The CC-BY-SA-4.0 tries to grant you that right anyway, but regardless of how you read the CC-BY-SA-4.0, I'm granting you that right directly.

> CC-BY-SA-3.0+ would be a synonym for CC-BY-SA-3.0 [6], but I don't > see a problem with that. It would probably be useful to call that > out in the wording that forbids the -only suffix for CC-BY-SA-3.0…

If the SPDX doesn't want to get into the business of determining when licenses grant + semantics, then we probably don't want an -only suffix and we certainly don't want a GPL-2.0-only short identifier.

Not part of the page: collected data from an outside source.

/-! ### The pair of an entry (R48) -/

theorem predecessorOf_between {before after : List Entry} {x : Entry} (h : ((before ++ x :: after).map (·.seq)).Nodup) :
    predecessorOf x.seq (before ++ x :: after) = before.getLast? := by
  have hlast (l : List Entry) (y : Entry) (hl : ∀ b ∈ l, b.seq ≠ x.seq) : predecessorOf x.seq (y :: l) = none := by
    induction l generalizing y with
    | nil => rfl
    | cons z rest ih =>
      have hz : (z.seq == x.seq) = false := by simpa using hl z List.mem_cons_self
      simp only [predecessorOf, hz, Bool.false_eq_true, if_false]
      exact ih z fun b hb => hl b (List.mem_cons_of_mem _ hb)
  induction before with
  | nil =>
    rw [List.nil_append, List.map_cons, List.nodup_cons] at h
    exact hlast after x fun b hb he => h.1 (he ▸ List.mem_map_of_mem hb)
  | cons a rest ih =>
    rw [List.cons_append, List.map_cons, List.nodup_cons] at h
    cases rest with
    | nil => simp [predecessorOf]
    | cons b rest =>
      have hb : (b.seq == x.seq) = false := by
        rw [List.cons_append, List.map_cons, List.nodup_cons] at h
        simp only [beq_eq_false_iff_ne]
        intro he
        exact h.2.1 (he ▸ List.mem_map_of_mem (by simp))
      have := ih h.2
      simp only [List.cons_append, predecessorOf, hb, Bool.false_eq_true, if_false, List.getLast?_cons_cons] at this ⊢
      exact this

/-- The mix fraction of the pair of an entry `x` whose predecessor is the last of `before` (R48). -/
def fractionBehind (s : State) (before : List Entry) (x : Entry) : Option Nat :=
  if s.cfg.densitometer = true then before.getLast?.bind fun a => mixFraction s a.density x.density else none

theorem pairFraction_between {s : State} {before after : List Entry} {x : Entry} (ht : s.trs.train = before ++ x :: after)
    (hn : (s.trs.train.map (·.seq)).Nodup) : pairFraction s x.seq = fractionBehind s before x := by
  rw [ht] at hn
  unfold pairFraction fractionBehind
  rw [ht, predecessorOf_between hn, findEntry_append_cons (seq_ne_of_nodup hn)]
  cases before.getLast? <;> rfl

/-! ### Visits (R40) -/

/-- No test of a window evaluation applies to the entry of sequence `n`. -/
def QuietAt (s : State) (n : SeqNo) : Prop := ∀ e, findEntry s.trs.train n = some e → Quiet s e

section Visits
variable {s : State} {n : SeqNo} (average : Bool) (before : Option SeqNo)

/-- A visit of such an entry keeps the state; the candidate being the tracker's, it keeps the tracker too. -/
theorem visitEntry_quietAt (k : Tracker) (hq : QuietAt s n) : (visitEntry average before (s, k) n).1 = s := by
  unfold visitEntry
  cases hf : findEntry s.trs.train n with
  | none => rfl
  | some e =>
    rcases hq e hf with h | ⟨h, hb⟩ | ⟨h, hr, hu⟩
    · simp [h]
    · have hin : ¬ e.rlv ≤ (halfWidth s e.sinceSnap : Int) := by omega
      simp [h, hin, hf]
    · simp [h, hf, testWindow_quiet _ hr hu]

theorem visitEntry_tracker {k : Tracker} (hc : candidateOf s.trs.train = k.candidate) (hq : QuietAt s n) :
    visitEntry average before (s, k) n = (s, k) := by
  have hk : k.update s.trs.train = k := if_pos hc
  refine Prod.ext (visitEntry_quietAt average before k hq) ?_
  unfold visitEntry
  cases hf : findEntry s.trs.train n with
  | none => rfl
  | some e =>
    rcases hq e hf with h | ⟨h, hb⟩ | ⟨h, hr, hu⟩
    · simp [h]
    · have hin : ¬ e.rlv ≤ (halfWidth s e.sinceSnap : Int) := by omega
      simp [h, hin, hf, hk]
    · simp [h, hf, testWindow_quiet _ hr hu, hk]

theorem visits_quietAt {l : List SeqNo} (k : Tracker) (hq : ∀ m ∈ l, QuietAt s m) : (l.foldl (visitEntry average before) (s, k)).1 = s := by
  induction l generalizing k with
  | nil => rfl
  | cons m l ih =>
    rw [List.foldl_cons, ← Prod.mk.eta (p := visitEntry average before (s, k) m), visitEntry_quietAt average before k (hq m List.mem_cons_self)]
    exact ih _ fun p hp => hq p (List.mem_cons_of_mem _ hp)

theorem visits_tracker {l : List SeqNo} {k : Tracker} (hc : candidateOf s.trs.train = k.candidate) (hq : ∀ m ∈ l, QuietAt s m) :
    l.foldl (visitEntry average before) (s, k) = (s, k) := by
  induction l with
  | nil => rfl
  | cons m l ih =>
    rw [List.foldl_cons, visitEntry_tracker average before hc (hq m List.mem_cons_self)]
    exact ih fun p hp => hq p (List.mem_cons_of_mem _ hp)

end Visits

/-- An entry in its window is tested; with the candidate unchanged since the event a litre makes no detection point (R42). -/
theorem visitEntry_window {s : State} {e : Entry} (hf : findEntry s.trs.train e.seq = some e) (hw : e.track = .window) :
    (visitEntry false (candidateOf s.trs.train) (s, ⟨candidateOf s.trs.train, false⟩) e.seq).1 = testWindow false e s := by
  have hk : (⟨candidateOf s.trs.train, false⟩ : Tracker).update s.trs.train = ⟨candidateOf s.trs.train, false⟩ := if_pos rfl
  simp [visitEntry, hf, hw, hk, Tracker.detectionPoint]

/-- An entry that enters its window is opened and then tested, at a detection point when it has become the candidate (R41, R42). -/
theorem visitEntry_opened {s : State} {e f : Entry} {b : Option SeqNo} (hf : findEntry s.trs.train e.seq = some e) (hi : e.track = .inbound)
    (hr : e.rlv ≤ (halfWidth s e.sinceSnap : Int)) (hg : findEntry (openWindow e.seq s).trs.train e.seq = some f) (hw : f.track = .window) :
    (visitEntry false b (s, ⟨b, false⟩) e.seq).1
      = testWindow (candidateOf (openWindow e.seq s).trs.train == some e.seq && candidateOf (openWindow e.seq s).trs.train != b) f
          (openWindow e.seq s) := by
  have hp : Tracker.detectionPoint (Tracker.update ⟨b, false⟩ (openWindow e.seq s).trs.train) false b e.seq
      = (candidateOf (openWindow e.seq s).trs.train == some e.seq && candidateOf (openWindow e.seq s).trs.train != b) := by
    unfold Tracker.update
    split
    · next h => simp [Tracker.detectionPoint, h]
    · next h => simp [Tracker.detectionPoint, bne_iff_ne.mpr h]
  simp only [visitEntry, hf, hi, hr, and_self, if_true, hg, hw, hp, reduceCtorEq, if_false]

theorem evaluateOnce_quiet (average : Bool) (before : Option SeqNo) {s : State} (hd : s.hasRole .delivery = false)
    (hq : ∀ e ∈ s.trs.train, Quiet s e) : evaluateOnce average before s = s := by
  simp [evaluateOnce, hd, visits_quiet average before hq]

/-- Quietness rests on the base of the state. -/
theorem quiet_base {s t : State} {e : Entry} (h : base t = base s) (hq : Quiet s e) : Quiet t e := by
  have hc : t.cfg = s.cfg := congrArg Cfl.published (base_cfl_eq h)
  have hk := base_tke_eq h
  have hd : t.dsu.healthy = s.dsu.healthy := congrArg (fun b => b.dsu.healthy) h
  simpa only [Quiet, halfWidth, hc, hk, hd] using hq

theorem halfWidth_base {s t : State} (h : base t = base s) (n : Nat) : halfWidth t n = halfWidth s n := by
  simp only [halfWidth, State.cfg, base_cfl_eq h, base_tke_eq h]

theorem quietAt_of_ne {s : State} {m n : SeqNo} (hq : ∀ e ∈ s.trs.train, e.seq ≠ n → Quiet s e) (hm : m ≠ n) : QuietAt s m := fun e he => by
  obtain ⟨hmem, hseq⟩ := findEntry_some he
  exact hq e hmem (hseq ▸ hm)

/-- An evaluation in which one entry alone, `x`, is not quiet: it does what that entry's visit does (R40). -/
theorem evaluate_one {s t : State} {before after : List Entry} {x : Entry} (ho : s.nonOrigin = true) (hd : s.hasRole .delivery = false)
    (hs : s.trs.train = before ++ x :: after) (hn : (s.trs.train.map (·.seq)).Nodup)
    (hq : ∀ e ∈ s.trs.train, e.seq ≠ x.seq → Quiet s e)
    (hv : (visitEntry false (candidateOf s.trs.train) (s, ⟨candidateOf s.trs.train, false⟩) x.seq).1 = t)
    (hqt : ∀ e ∈ t.trs.train, e.seq ≠ x.seq → Quiet t e)
    (hr : t.trs.train.length = s.trs.train.length ∨ ∀ e ∈ t.trs.train, Quiet t e) :
    evaluate false (candidateOf s.trs.train) s = t := by
  have hk : (⟨candidateOf s.trs.train, false⟩ : Tracker).update s.trs.train = ⟨candidateOf s.trs.train, false⟩ := if_pos rfl
  have hseqs : s.trs.train.map (·.seq) = before.map (·.seq) ++ x.seq :: after.map (·.seq) := by rw [hs, List.map_append, List.map_cons]
  obtain ⟨-, hna, hnb⟩ := List.nodup_append.mp (hseqs ▸ hn)
  have h1 : ∀ m ∈ before.map (·.seq), QuietAt s m := fun m hm => quietAt_of_ne hq (hnb m hm _ List.mem_cons_self)
  have h2 : ∀ m ∈ after.map (·.seq), QuietAt t m := fun m hm =>
    quietAt_of_ne hqt fun he => (List.nodup_cons.mp hna).1 (he ▸ hm)
  have honce : evaluateOnce false (candidateOf s.trs.train) s = t := by
    have hfold : ((s.trs.train.map (·.seq)).foldl (visitEntry false (candidateOf s.trs.train))
        (s, ⟨candidateOf s.trs.train, false⟩)).1 = t := by
      rw [hseqs, List.foldl_append, visits_tracker _ _ rfl h1, List.foldl_cons,
        ← Prod.mk.eta (p := visitEntry false (candidateOf s.trs.train) (s, ⟨candidateOf s.trs.train, false⟩) x.seq), hv]
      exact visits_quietAt _ _ _ h2
    simp only [evaluateOnce, hk, hfold, hd, Bool.false_eq_true, if_false]
  have hrem (i : Nat) : evaluateRemovals i s.trs.train.length t = t := by
    rcases hr with hr | hr
    · cases i <;> simp [evaluateRemovals, hr]
    · have hdt : t.hasRole .delivery = false := by rw [← hv, hasRole_base (base_visitEntry ..)]; exact hd
      have hq := evaluateOnce_quiet false (candidateOf t.trs.train) hdt hr
      cases i with
      | zero => rfl
      | succ i =>
        simp only [evaluateRemovals, hq]
        split
        · cases i <;> simp [evaluateRemovals]
        · rfl
  simp only [evaluate, ho, if_true, honce, hrem]

/-! ### Tests of an entry in its window (R40, R49 to R51) -/

section Tests
variable {s : State} {e : Entry} {point : Bool}

theorem testWindow_rests (hp : (point && (pairFraction s e.seq).any (500 ≤ ·)) = false)
    (hz : pairFraction s e.seq = none → 0 < e.rlv) (hm : -(halfWidth s e.sinceSnap : Int) < e.rlv) : testWindow point e s = s := by
  have hu : ¬ ((!densityUsable s e.seq && decide (e.rlv ≤ 0)) = true) := by
    simp only [densityUsable, Bool.and_eq_true, Bool.not_eq_true', Option.isSome_eq_false_iff, Option.isNone_iff_eq_none, decide_eq_true_eq,
      not_and, Int.not_le]
    exact hz
  simp only [testWindow, hp, Bool.false_eq_true, if_false, hu, Int.not_le.mpr hm]

theorem testWindow_detected (hp : (pairFraction s e.seq).any (500 ≤ ·) = true) : testWindow true e s = declare .detected e s := by
  simp only [testWindow, hp, Bool.and_self, if_true]

theorem testWindow_estimated (hf : pairFraction s e.seq = none) (hz : e.rlv ≤ 0) : testWindow point e s = declare .estimated e s := by
  simp [testWindow, densityUsable, hf, hz]

theorem testWindow_missed (hp : (point && (pairFraction s e.seq).any (500 ≤ ·)) = false) (hf : (pairFraction s e.seq).isSome = true)
    (hm : e.rlv ≤ -(halfWidth s e.sinceSnap : Int)) : testWindow point e s = declare .missed e s := by
  simp [testWindow, densityUsable, hp, hf, hm]

end Tests

/-- The state with the train replaced and nothing else changed. -/
def State.withTrain (s : State) (t : List Entry) : State := { s with trs := { s.trs with train := t } }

But if you want to be in the business of warning users about the lack of built-in or-later wording in the GPL, CC-BY-ND-4.0, etc. and the presence of built-in or-later in the CC-BY-SA-4.0, etc., I don't see how you'd avoid making claims about whether the license had built-in or-later wording.

D. Seaward 5/26/2017

Perhaps "GPL-2.0"could be deprecated and instead whoever is tagging must use one of:

  • GPL-2.0-only
  • GPL-2.0+
  • GPL-2.0?

...where "only" means only, "+" means "or later" and "?" means unclear. Legacy data still tagged "GPL-2.0" would be treated as "GPL-2.0?" until updated. (This assumes the SPDX team want people tagging things as unclear!)

Gary O'Neall 8/3/2017

Summary of proposal made on the legal call. Proposal to create an "only" operator. The semantics would be the only operator indicates that only the version of the license is intended for use. The + operator would remain with the same definition. The license ID used by itself would indicate that the license text itself should be used to determine if later versions of the license could be used. The advantage of this proposal is allows the author of the SPDX document to describe many of the scenarios found in the license header text explicitly. The disadvantage is it doesn't solve the problem of the current GPL license ID's having an explicit "only" version which contradicts the language of the license itself. I can think of 2 possible solutions:

  • Create new license short ID's and deprecate the original ones. For example, we could add GPLv2 instead of GPL-2.0. There are several other possible naming conventions (e.g. GPL-v2.0, GPL2.0). The important aspect is that the new license ID is different. We could then deprecate the old license ID's.
  • Rely on the license list version to interpret the "only" aspect of the GPL licenses. Versions prior to the implementation of the only operator would interpret the GPL to be ONLY, after implementation of the only operator it would be interpreted per the license text. The issue with this approach is not all license expressions have an associated license list version.